Horizontal Pod Autoscaler
apiVersion: autoscaling/v2
kind: HorizontalPodAutoscaler
metadata:
name: rigatoni-hpa
spec:
scaleTargetRef:
apiVersion: apps/v1
kind: Deployment
name: rigatoni
minReplicas: 2
maxReplicas: 10
metrics:
- type: Resource
resource:
name: cpu
target:
type: Utilization
averageUtilization: 70
Pod Disruption Budget
apiVersion: policy/v1
kind: PodDisruptionBudget
metadata:
name: rigatoni-pdb
spec:
minAvailable: 1
selector:
matchLabels:
app: rigatoni
Docker Compose
version: '3.8'
services:
rigatoni-1:
image: your-registry/rigatoni:latest
environment:
- MONGODB_URI=mongodb://mongo:27017/?replicaSet=rs0
- REDIS_URL=redis://redis:6379
- INSTANCE_NAME=rigatoni-1
depends_on:
- mongo
- redis
rigatoni-2:
image: your-registry/rigatoni:latest
environment:
- MONGODB_URI=mongodb://mongo:27017/?replicaSet=rs0
- REDIS_URL=redis://redis:6379
- INSTANCE_NAME=rigatoni-2
depends_on:
- mongo
- redis
rigatoni-3:
image: your-registry/rigatoni:latest
environment:
- MONGODB_URI=mongodb://mongo:27017/?replicaSet=rs0
- REDIS_URL=redis://redis:6379
- INSTANCE_NAME=rigatoni-3
depends_on:
- mongo
- redis
mongo:
image: mongo:7.0
command: --replSet rs0
ports:
- "27017:27017"
redis:
image: redis:7.0
ports:
- "6379:6379"
Watch Level Considerations
Collection-Level (watch_collections)
- Each collection gets its own lock
- Collections distributed across instances
- Best for: Many collections, parallel processing
.watch_collections(vec!["users", "orders", "products", "logs"])

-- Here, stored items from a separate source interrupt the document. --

theorem Site.barrier_wf (w : Site) {s : State} (k : BarKind) (h : s.m.mem.wf = true) :
    (w.barrier s k).m.mem.wf = true := by
  unfold Site.barrier
  split
  · simpa using h
  · split
    · next he => exact (w.releaseAt_wf _ h).error he
    · next hs1 => simpa using (w.releaseAt_wf _ h).ok hs1

theorem execNbar_keepsMem (s : State) : KeepsMem s (execNbar s) := by
  refine keepsMem_onMem fun w h => ?_
  split
  · simpa using h
  · split
    · exact w.barrier_wf _ h
    · simpa using h

theorem State.barComplete_wf {s : State} (t : Nat) (tm : Team) (k : BarKind) (h : s.m.mem.wf = true) :
    (s.barComplete t tm k).m.mem.wf = true := by
  unfold State.barComplete
  dsimp only
  split
  · split
    · cases (s.barSlots (s.barTeams t tm k) k _).head? with
      | none => exact h
      | some w => simpa using h
    · refine foldl_wf _ (fun _ c hs => State.acquire_wf c _ hs) _ _ ?_
      rw [foldl_mem _ (fun s' t => by simp)]
      split
      · rw [foldl_mem _ (fun s' c => by simp)]
        exact h
      · exact h
  · exact h

theorem execBarrierComplete_keepsMem (team : Nat) (s : State) : KeepsMem s (execBarrierComplete team s) := by
  unfold execBarrierComplete
  split
  · exact keepsMem_next.2 fun h => foldl_wf _ (fun _ k hs => State.barComplete_wf _ _ k hs) _ _ h
  · exact keepsMem_same s

/-! ### Fences and signals -/

theorem execFence_keepsMem (f : FenceF) (s : State) : KeepsMem s (execFence f s) := by
  refine keepsMem_onMem fun w h => ?_
  dsimp only
  split
  · exact h
  · split
    · next he => exact (w.releaseAt_wf _ h).error he
    · next hs1 =>
      have h1 := (w.releaseAt_wf _ h).ok hs1
      split
      · simpa using h1
      · exact w.clip_wf _ h (by simpa using State.acquire_wf _ _ h1)

/-- Draining some paths of every write that they hold. -/
theorem drainPaths_wf (test : Path → IngressEntry → Bool) (ps : List Path) {s : State} (h : s.m.mem.wf = true) :
    (ps.foldl (fun s' p => s'.drainPath p (test p)) s).m.mem.wf = true :=
  foldl_wf _ (fun _ p hs => State.drainPath_wf p _ hs) _ _ h

theorem execXfence_keepsMem (f : XfenceF) (s : State) : KeepsMem s (execXfence f s) := by
  refine keepsMem_onMem fun w h => ?_
  dsimp only
  split
  · next he =>
    split at he
    · exact (w.writeBack_wf _ _ h).error he
    · cases he
  · next s1 hs1 =>
    have h1 : s1.m.mem.wf = true := by
      split at hs1
      · exact (w.writeBack_wf _ _ h).ok hs1
      · cases hs1; exact h
    split
    · next hn => exact wf_of_mem (State.needHost_mem hn) h1
    · have h2 := drainPaths_wf (fun _ _ => true) (pathsOf f.src) h1
      split <;> simpa using h2

theorem State.signalAt_wf {s : State} (core ctx : Nat) (ph : Phys) (op : SigKind) (b : W64) (by_ : Writer)
    (h : s.m.mem.wf = true) : (s.signalAt core ctx ph op b by_).m.mem.wf = true :=
  State.landBytes_wf _ _ _ (State.atomPrepare_wf _ _ (by simpa using h))

theorem execSigop_keepsMem (f : SigopF) (s : State) : KeepsMem s (execSigop f s) := by
  refine keepsMem_onMem fun w h => ?_
  dsimp only
  split
  · simpa using h
  · split
    · next hc => exact wf_of_mem (State.collapseWait_mem hc) h
    · split
      · next hn => exact wf_of_mem (State.needHost_mem hn) h
      · split
        · next he => exact (w.releaseAt_wf _ h).error he
        · next hs1 =>
          have h1 := (w.releaseAt_wf _ h).ok hs1
          split
          · simpa using h1
          · exact w.clip_wf _ h (by simpa using State.signalAt_wf _ _ _ _ _ _ h1)

/-! ### Steps of a core -/

theorem Site.monAgain_wf (w : Site) {s : State} (p : Pending) (m m' : Monitor) (h : s.m.mem.wf = true) :
    (w.monAgain s p m m').m.mem.wf = true := by
  unfold Site.monAgain
  split
  · simpa using h
  · split
    · exact h
    · dsimp only
      split
      · exact State.acquire_wf _ _ (by simpa using h)
      · simpa using h

theorem execMwaitWake_keepsMem (team grp : Nat) (slot : Bool) (s : State) : KeepsMem s (execMwaitWake team grp slot s) := by
  unfold execMwaitWake
  split
  · split
    · exact keepsMem_next.2 (Site.monAgain_wf _ _ _ _)
    · exact keepsMem_same s
  · exact keepsMem_same s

Database-Level (watch_database)
- Single lock for entire database
- Only one instance processes all events
- Best for: Few collections, low throughput, or when order matters
.watch_database()
Deployment-Level (watch_deployment)
- Single lock for entire MongoDB deployment
- Only one instance processes all events
- Best for: Multi-tenant with database-per-tenant
.watch_deployment()
Failure Scenarios
Instance Crash
- Instance crashes without releasing locks
- Locks expire after TTL (default: 30 seconds)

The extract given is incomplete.